SERVICES & Offerings
End of Life Planning & Support
As End of Life Guides, our my role is to provide compassionate, non-medical, holistic support that encompasses the emotional, spiritual, and practical needs of those facing the end of their life and the circle of loved ones who support them. We will work together to create an end-of-life plan and experience for you and your circle of support that is aligned with your values and allows for more peace and ease in your final days. End-of-life support can look like…
Family meeting facilitation to ensure your wishes are clearly communicated and your circle of support feels informed and resourced.
Service coordination with hospice and/or private caregiving or support services such as music therapy, meal delivery, housekeeping services, etc.
Respite for caregivers. A dying person’s circle of support also needs tended to. It is important that caregivers are given the opportunity to rest and recharge so they can continue in their role.
Compassionate conversation & life review.
Creation and integration of ceremony and ritual.
Vigil sitting. This is the period of time in the hours or days before death.
After death care. This can include a body washing & blessing & home funeral support or assistance with funeral or memorial service arrangements outside of the home
Grief support
Advanced Care Planning
Advanced care planning (ACP) is a process where individuals with decision-making capacity discuss and document their future healthcare wishes, essentially outlining what kind of medical treatment they want or don’t want to receive if they become unable to communicate their preferences due to a medical situation; this is typically done through a legal document called an advance directive. The process of advanced care planning is informed by your values and beliefs.
Advanced care planning is a multi-step process which includes reviewing the document, discussing how you might go about decision-making, including how to choose your healthcare agent, and then clearly documenting those decisions. We will also discuss ways to have conversations with loved ones about your wishes as this is often the most challenging aspect of advanced care planning.
As people age and their life circumstances and health conditions change, reviewing and communicating healthcare preferences is important to ensure those wishes are honored.
Grief Support
Grief is not something to fix or move past—it’s something to honor, tend to, and integrate. It can be hard in modern times to know that we will be protected and safe in grief, to know that we can come undone and that we will come out the other side. To be able to grieve well we must have time. Grief is not compatible with productivity and our culture values productively above all else. To be able to grieve well we need the support of community. Grief is nearly impossible to endure without the support of others. To be able to grieve well we must be brave. We fear death and loss and grief so it’s an act of courage to enter into grief. When we suspend grief and don’t allow the process of grieving, it doesn’t go away. It can come out sideways as anger, addiction, or disease.

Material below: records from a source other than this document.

-- ==== Sys2Proof/Machine/PowerRows.lean ====
section
/-! DEFINITION. The commands of the error units, the time base, the night porter and the power controller (13, 14, 16 R352 to R355). -/
namespace Sys2Proof.Machine

/-! ### Scrubbers and rebuilds (13 R293 to R300) -/

/-- The arrays of the lodging, ledger and host domains, which keep power in NAP and whose scrubbers go on: entries, side words, contexts,
the call list, the expiry and two-key queues, and descriptors (01 Table 01-1, 13 Table 13-1, 14 Tables 14-1, 14-4). -/
def liveArray (arr loc : Nat) : Bool := arr = 1 || arr = 2 || arr = 4 || arr = 6 || (arr = 7 && 2 ≤ loc % 4) || arr = 0xA

/-- Array arr is checked while the block is down: a live array on the way to NAP and in it, and the night porter's own two, the save SRAM
and the doorbell wake buffer. -/
def State.scrubbedDown (s : State) (arr loc : Nat) : Bool :=
  (s.np.target = 1 && (s.np.state = .entering || s.np.state = .nap) && liveArray arr loc) ||
    (!s.awake && (arr = 0xB || arr = 0x10))

/-- An internal source has posted between old and s: its entry has changed, or its post waits on the pending bit. -/
def internalPost (old s : State) : Bool :=
  old.lt.srcPend ≠ s.lt.srcPend || (List.range 64).any fun e => old.entry e ≠ s.entry e

/-- A scrub pass of a powered array; an internal post that it makes on the way to NAP or in it wakes the block. -/
def State.scrubStep (s : State) (arr : BitVec 5) (loc : BitVec 19) (found : ScrubFind) : State :=
  if s.live then coreEnd (.scrubPass arr loc found) s fun s => s.scrubPass arr.toNat loc.toNat found
  else if s.ready && s.portUp && s.scrubbedDown arr.toNat loc.toNat && (Instr.scrubPass arr loc found).wf then
    let t := s.scrubPass arr.toNat loc.toNat found
    fin s (.scrubPass arr loc found) (if s.np.target = 1 && internalPost s t then t.wake .internal else t)
  else s

def execScrubPass (arr : BitVec 5) (loc : BitVec 19) (found : ScrubFind) (s : State) : Host.Outcome State Fault Refusal :=
  .next (s.scrubStep arr loc found)

def execSideWordRebuildComplete (ev : BitVec 17) (s : State) : Host.Outcome State Fault Refusal :=
  .next (coreEnd (.sideWordRebuildComplete ev) s fun s => s.sideRebuilt ev.toNat)

/-! ### The time base (16 R352) -/

/-- A strobe publishes v; two strobes more than 16 ns apart set TB_LATE. -/
def State.strobe (s : State) (v : Word) : State :=
  { s with
    pa.watch := s.watched v,
    gl.tbLate := s.gl.tbLate || (s.gl.tbSeen && 16 < (fld (v - s.gl.time) 0 48).toNat), gl.tbSeen := true, gl.time := v }

def execTbStrobe (v : Word) (s : State) : Host.Outcome State Fault Refusal :=
  .next (if s.portUp then s.strobe v else s)

/-! ### Power states (14) -/

def execPwrNap (h : HpAttr) (s : State) : Host.Outcome State Fault Refusal :=
  .next (hostRow (.pwrNap h) h s)

def execPwrSleep (h : HpAttr) (s : State) : Host.Outcome State Fault Refusal :=
  .next (hostRow (.pwrSleep h) h s)

def execPowerEntryPortsParked (s : State) : Host.Outcome State Fault Refusal :=
  .next (portCmd .powerEntryPortsParked s State.portsParkedEntry)

/-- NP_PSW_GOOD of domain d changes; in reset or ZEROISE the pin is seen and nothing more. -/
def execDomainPowerGood (d : BitVec 5) (good : Bool) (s : State) : Host.Outcome State Fault Refusal :=
  .next (if s.portUp then portCmd (.domainPowerGood d good) s fun s => s.domainPower d.toNat good
         else { s with np.pswGood := setBit s.np.pswGood d.toNat good })

def execNpAlarmFire (s : State) : Host.Outcome State Fault Refusal :=
  .next (portCmd .npAlarmFire s State.alarmFire)

def execWakeExit (s : State) : Host.Outcome State Fault Refusal :=
  .next (if s.portUp then s.wakeExit else s)

def execTrimIdleExpiry (k : BitVec 4) (s : State) : Host.Outcome State Fault Refusal :=
  .next (coreCmd (.trimIdleExpiry k) s fun s => s.gateCluster k.toNat)

def execPwrCfgWrite (h : HpAttr) (v : Word) (s : State) : Host.Outcome State Fault Refusal :=
  .next (hostRow (.pwrCfgWrite h v) h s)

def execPeakClr (h : HpAttr) (s : State) : Host.Outcome State Fault Refusal :=
  .next (hostRow (.peakClr h) h s)

end Sys2Proof.Machine
end

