-- ==== Sys2Proof/Machine/Step.lean ====
section
/-! DEFINITION. One step: the command at the front of the queue is carried out. -/
namespace Sys2Proof.Machine

/-- The command at the front of the queue takes effect on the block with the queue's rest; on an empty queue the block idles
(notes/assumptions/7.md). -/
def step (s : State) : Host.Outcome State Fault Refusal :=
  match s.pending with
  | [] => .next s
  | c :: rest => exec c { s with pending := rest }

/-- The command that a table word spells, put at the front of the queue; no word spells one. -/
def State.withFetchWord (s : State) (nbits w : Nat) : State :=
  match decodeTableWord nbits w with
  | some c => { s with pending := c :: s.pending }
  | none => s

end Sys2Proof.Machine
end

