-- ==== Sys2Proof/Certificates/Slice0/Obligations.lean ====
section
/-! DEFINITION. The statements for the provers, each of the spec's rules named in OBLIGATIONS.json. -/

open Sys2Proof Sys2Proof.Machine

/-! ### The block as a whole -/

/-- A step takes the command at the front of the queue and carries it out on the block with the queue's rest; with no command waiting
the block idles (the idling is this model's choice: notes/assumptions/7.md). -/
def Obligations.StepCarriesOutTheFrontCommand : Prop :=
  (∀ (c : Instr) (l : List Instr) (s : State), s.pending = c :: l → step s = exec c { s with pending := l }) ∧
  (∀ s : State, s.pending = [] → step s = .next s)

/-- No command stops the block, and none but the step itself touches the queue: for every command and state, exec answers a next state
whose queue is the queue before. That a command which cannot occur
changes nothing is this model's choice (notes/assumptions/1.md). -/
def Obligations.EveryCommandAnswersAndKeepsTheQueue : Prop :=
  ∀ (c : Instr) (s : State), ∃ t, exec c s = .next t ∧ t.pending = s.pending

/-- While PORST_N is low: no function in service, the gate open with no region valid, the store unsealed, no Porter, no link, no power,
the start-up phase RESET, and the registers whose field tables give a value other than 0 at that value.
That the state before anything happens is the one
under a low PORST_N is this model's choice (notes/assumptions/5.md). -/
def Obligations.ResetRegisters : Prop :=
  State.reset.ts.phase = .reset ∧ State.reset.np.porst = false ∧ State.reset.ready = false ∧
  State.reset.gl.stepmax = 0x100 ∧ State.reset.pa.stealMin = 2 ∧ State.reset.pa.switchTurn = 4 ∧ State.reset.pa.watchdog = 0x040 ∧
  State.reset.ab.holdMax = 0x080 ∧ State.reset.ab.starveNs = 0x0FA0 ∧ (∀ a, State.reset.levels a = 0x555555555555) ∧
  (∀ n, (State.reset.chCfg n).enable = true ∧ (State.reset.chCfg n).sens = true) ∧
  (∀ n, (State.reset.port n).maxWidth = 4 ∧ (State.reset.port n).autoRetry = true ∧ (State.reset.port n).ackTmo = 0x00FA ∧
    (State.reset.port n).state = .off) ∧
  (∀ f, (State.reset.fn f).state = .absent) ∧ (∀ e, State.reset.entry e = {}) ∧ (∀ c, State.reset.ctx c = {}) ∧
  (∀ i, State.reset.storeWord i = 0) ∧ State.reset.st.sealed = false ∧ State.reset.tg.gate = .opened ∧
  (∀ n, (State.reset.region n).valid = false) ∧ State.reset.np.trimRet = true ∧ State.reset.np.trimMin = 4 ∧
  State.reset.np.trimIdle = 0x040 ∧ State.reset.np.trimWake = 8 ∧ (∀ n, (State.reset.loopb n).lanes = 0x1F) ∧
  (∀ c, (State.reset.crfClass c).qlog = 4)

/-- Every array of the reset state is in canonical form. -/
def Obligations.ResetIsCanonical : Prop := State.reset.Canonical

/-- Every command keeps every array in canonical form, so equal arrays are equal data in every state that a run reaches. -/
def Obligations.EveryCommandKeepsTablesCanonical : Prop :=
  ∀ (c : Instr) (s t : State), s.Canonical → exec c s = .next t → t.Canonical

/-- Once the itinerary store is sealed, no command changes a word of it or unseals it, but those that end what the block held. -/
def Obligations.SealedStoreNeverChanges : Prop :=
  ∀ (c : Instr) (s t : State), s.st.sealed = true → c.clears = false → exec c s = .next t →
    t.st.words = s.st.words ∧ t.st.sealed = true

/-! ### Lequin: arithmetic, moves, control (06) -/

/-- ADD, ADDC, SUB and SUBB, at 12 bits and as pairs at 24, with the flags Z, N and the carry or borrow C; CMP subtracts for the flags
alone. -/
def Obligations.LequinAddSubtract : Prop :=
  LqDoes 0x00 .add LqFields.okFA (aluEff fun _ w a b => (a + b, decide (2 ^ w ≤ a.toNat + b.toNat))) ∧
  LqDoes 0x01 .addc LqFields.okFA (aluEff fun x w a b =>
    (a + b + (BitVec.ofBool x.c).setWidth w, decide (2 ^ w ≤ a.toNat + b.toNat + x.c.toNat))) ∧
  LqDoes 0x02 .sub LqFields.okFA (aluEff fun _ _ a b => (a - b, decide (a.toNat < b.toNat))) ∧
  LqDoes 0x03 .subb LqFields.okFA (aluEff fun x w a b =>
    (a - b - (BitVec.ofBool x.c).setWidth w, decide (a.toNat < b.toNat + x.c.toNat))) ∧
  LqDoes 0x0E .cmp LqFields.okFC (testEff fun _ a b => (a - b, decide (a.toNat < b.toNat)))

I can support you in creating space for healing, cultivating remembrance, and finding ways to carry your grief with greater ease. Whether your loss is recent or years in the past, you do not have to walk this path alone. To be witnessed creates with-ness.
Education & Advocacy
For too long we’ve allowed fear to keep us from talking openly about death and dying. As a result, the beauty and gifts of being fully present at this threshold can be missed and grief can be complicated by regret or guilt. My goal is to empower you to reflect on and communicate your wishes for your dying experience and to encourage you to invite others, with curiosity and compassion, into more conversations where the reality of our mortality can be explored.
I believe that families should be empowered to care for their own during and after death. To use your hands and your body to care for someone you love in their final days and then lay them to rest, to participate in this sacred act, rather than just observing it, is everything. This is where true healing begins.
Through community presentations, small group workshops, film screenings, and community discussions, we seek to share information and resources to further the movement of returning deathcare to our families and community. Please reach out and we can discuss options specific to your needs, audience, and desired outcome.
Community & Connection
We can relinquish the idea of being strong and resilient on our own. We can relinquish a version of ourselves that chooses suffering over ease. We can relinquish being seen as capable of sustaining our lives on our own and we can claim something more powerful, more whole, more human. We can be a community.
We are stronger together. There is hope in connecting with people who are being brought to the edges of themselves by grief and still finding ways to love this world, those who still know how to laugh and plant seeds in the depths of despair.
Ernest Hemmingway once said, “In our darkest moments, we don’t need solutions or advice. What we yearn for is simply human connection-quiet presence, a gentle touch. These small gestures are the anchors that hold us steady when life feels like too much.”
We offer regular and ongoing opportunities to connect with others on this journey.